Have a Lay!
The other day as I was passing in front of Straub Hall I ran into a couple of old friends from the Newman Center, Andrew and Colleen. They were laying on the sidewalk. Andrew said, "Hey, have a lay." So I did. We haven't seen each other in a long, long time so we just laid on the sidewalk and caught up on each others' lives. Kinda random, but I can now highly reccomend sidewalk laying to anybody.
So yesterday, Andrew called me and asked me if I would come to Wednesday Night Mass at the Newman Center. I had coffee before mass with David (whose comment on this entry, I'm sure, will be posted below very soon) and I decided to just do it.
It's weird saying that going to mass was such a huge step out on a limb for me. It's mass. It's a church. Right? Yeah... It's more complicated than that. I haven't been to the Newman Center since November and a whole lot of crap has gone down since then. During it all, I just didn't feel welcome or comfortable at Newman. Afterwards, I still didn't feel like I would ever be able to go back, but every time I walk by the Newman Center, I think about what it would be like if I went back. What certain peoples' reactions to my presence would be, what kind of a welcoming (or lack thereof) I would receive. I finally decided that there was only one way to find out, and that I needed to find out before I leave for the Dominican Republic (which is in 12 days, by the way). It was just something I had to do for myself, just so I wouldn't have to always be wondering about "what if." And enough water has gone under the bridge that I felt okay about going back.

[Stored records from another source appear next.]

/-! ### RESET -/

/-- R155 with R25, R50, R106, R122, R124, R125, R176, R190, R202: RESET, for a frame without an asserted cabinet input. The
strain source and the force channel take the test end within RESET, and one that was on its way too (log 8). -/
def Obligations.ResetClearsWhatIsNotKept : Prop :=
  ∀ (s : State) (tag : Byte), s.free →
    s.inputs.estop = false → s.inputs.upper = false → s.inputs.lower = false →
    (s.inTest = true → s.recs.test.isSome = true) →
    ∃ u : State, exec (.reset tag) s = .next (u.replying 0xBF tag .ok 0 []) ∧
      (u.frame.state = (if s.frame.status = .committed then .driveOff else .undefined) ∧ u.frame.status = s.frame.status ∧
        u.frame.defn = s.frame.defn ∧ u.frame.driveTimer = none ∧ u.frame.move = none ∧ u.frame.offset = s.frame.offset ∧
        u.frame.gainsPosition = s.frame.gainsPosition ∧ u.frame.gainsForce = s.frame.gainsForce ∧
        u.frame.gainsStrain = s.frame.gainsStrain ∧ u.frame.firstCause = none ∧ u.frame.causeSet = []) ∧
      (u.recs.queue = [] ∧ (s.inTest = false → u.recs.results = s.recs.results ∧ u.recs.test = s.recs.test) ∧
        (s.inTest = true → u.recs.test = none ∧
          ∃ r, u.recs.results = s.recs.results ++ [r] ∧ r.outcome = .reset ∧ r.detail = 0)) ∧
      u.servo = { s.servo with override := 100, entry := false } ∧
      u.eval = { s.eval with phase := if s.inTest then .ended else s.eval.phase } ∧
      u.seq = { s.seq with
        stage := if s.inTest then none else s.seq.stage, running := if s.inTest then none else s.seq.running
        timer := if s.inTest then .stopped else s.seq.timer, timeMark := !s.inTest && s.seq.timeMark
        yieldMark := !s.inTest && s.seq.yieldMark, fmaxMark := !s.inTest && s.seq.fmaxMark
        markerMode := .off, marker := false } ∧
      (∀ i (h : i < 5), u.watches[i] = { s.watches[i] with enabled := false, state := .armed, previous := none }) ∧
      u.hold.causes = HoldCauses.empty ∧ u.hold.count = s.hold.count ∧
      (∀ k, u.events.record k = none) ∧ u.events.enabled = s.events.enabled ∧
      u.events.severities = s.events.severities ∧
      u.link = { s.link with eventQueue := [], streamQueue := [] } ∧
      u.stream = { on := false, period := s.stream.pendingPeriod.getD s.stream.period, pendingPeriod := none,
                   idle := s.stream.idle, timer := none, pendingLoss := 0, made := 0, dropped := 0 } ∧
      u.force = { s.force with
        armed := !(s.inTest || decide (.breakDetectionTestEnd ∈ s.mail)) && s.force.armed
        breakFlag := !(s.inTest || decide (.breakDetectionTestEnd ∈ s.mail)) && s.force.breakFlag } ∧
      (u.strain.pendingSwitch = none ∧ u.strain.ofTest = false ∧ u.strain.heldMean = s.strain.heldMean ∧
        u.strain.starvation = s.strain.starvation ∧ u.strain.k = s.strain.k ∧ u.strain.parallel = s.strain.parallel ∧
        u.strain.timer = s.strain.timer ∧ (s.strain.state = .removing → u.strain.state = .removing) ∧
        (s.strain.state = .absent ∨ s.strain.state = .fitted ∨ s.strain.state = .zeroed →
          u.strain.state = s.strain.state ∧ u.strain.zero = s.strain.zero ∧ u.strain.gauge = s.strain.gauge) ∧
        (s.inTest = true → s.strain.state = .following ∨ s.strain.state = .derived ∨ s.strain.state = .removing →
          u.strain.zero = none ∧ u.strain.gauge = none) ∧
        (s.inTest = true → s.strain.state = .following ∨ s.strain.state = .derived →
          u.strain.state = if s.ext.state = .locked then .fitted else .absent)) ∧
      u.ext = s.ext ∧ u.inputs = s.inputs ∧ u.clock = s.clock ∧ u.pending = s.pending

So I did. I expected to acheive one of two things. Either closure to the Newman Center (and Catholic) part of my life -or- a reopening of it. And I still don't really know which one happened, it might have to settle a little bit before I can figure that out.
What wound up happening when I showed up for mass is that most everybody was really happy to see me. I got more hugs than I could ever count, and most of them were genuine, I think. There were a few people who tried to avoid me or glare at me, but I don't really care because I didn't expect anything else from them. There were a couple people who waited to see what my reaction was to them before they welcomed me back, which is understandable. Paul's prayer during mass was something to the effect of overcoming our past differences with each other and moving on.. I think that was the general theme of the night.
I didn't realize until I got there how much I missed the Newman Center. Things will never be the way they were last year and the year before, but I don't expect them to be. I've moved on, but Newman has still managed to keep a place in my heart. But more than the place, I missed the people. I'll be the first to admit that I didn't miss all of them, but I was so happy to see most of them. The ones I wasn't so excited to see weren't so excited to see me either, so I guess that worked out in a way.
It's the little things, like Tyler singing my name when he saw me, like he always does, and Father Dave calling me Melly, and Paul calling me K-9 (because of my teeth). I built strong bonds with a lot of those people, and it hurts that I had to let them go.
Life goes on, and what doesn't kill you makes you stronger. What I learned from last night is that whenever I see those people, which I haven't decided yet how often that will be, I'll always be welcomed with a warm hug and old nicknames. That makes me happy. Things will never be the way they were, but that's okay with me. So I'm happy.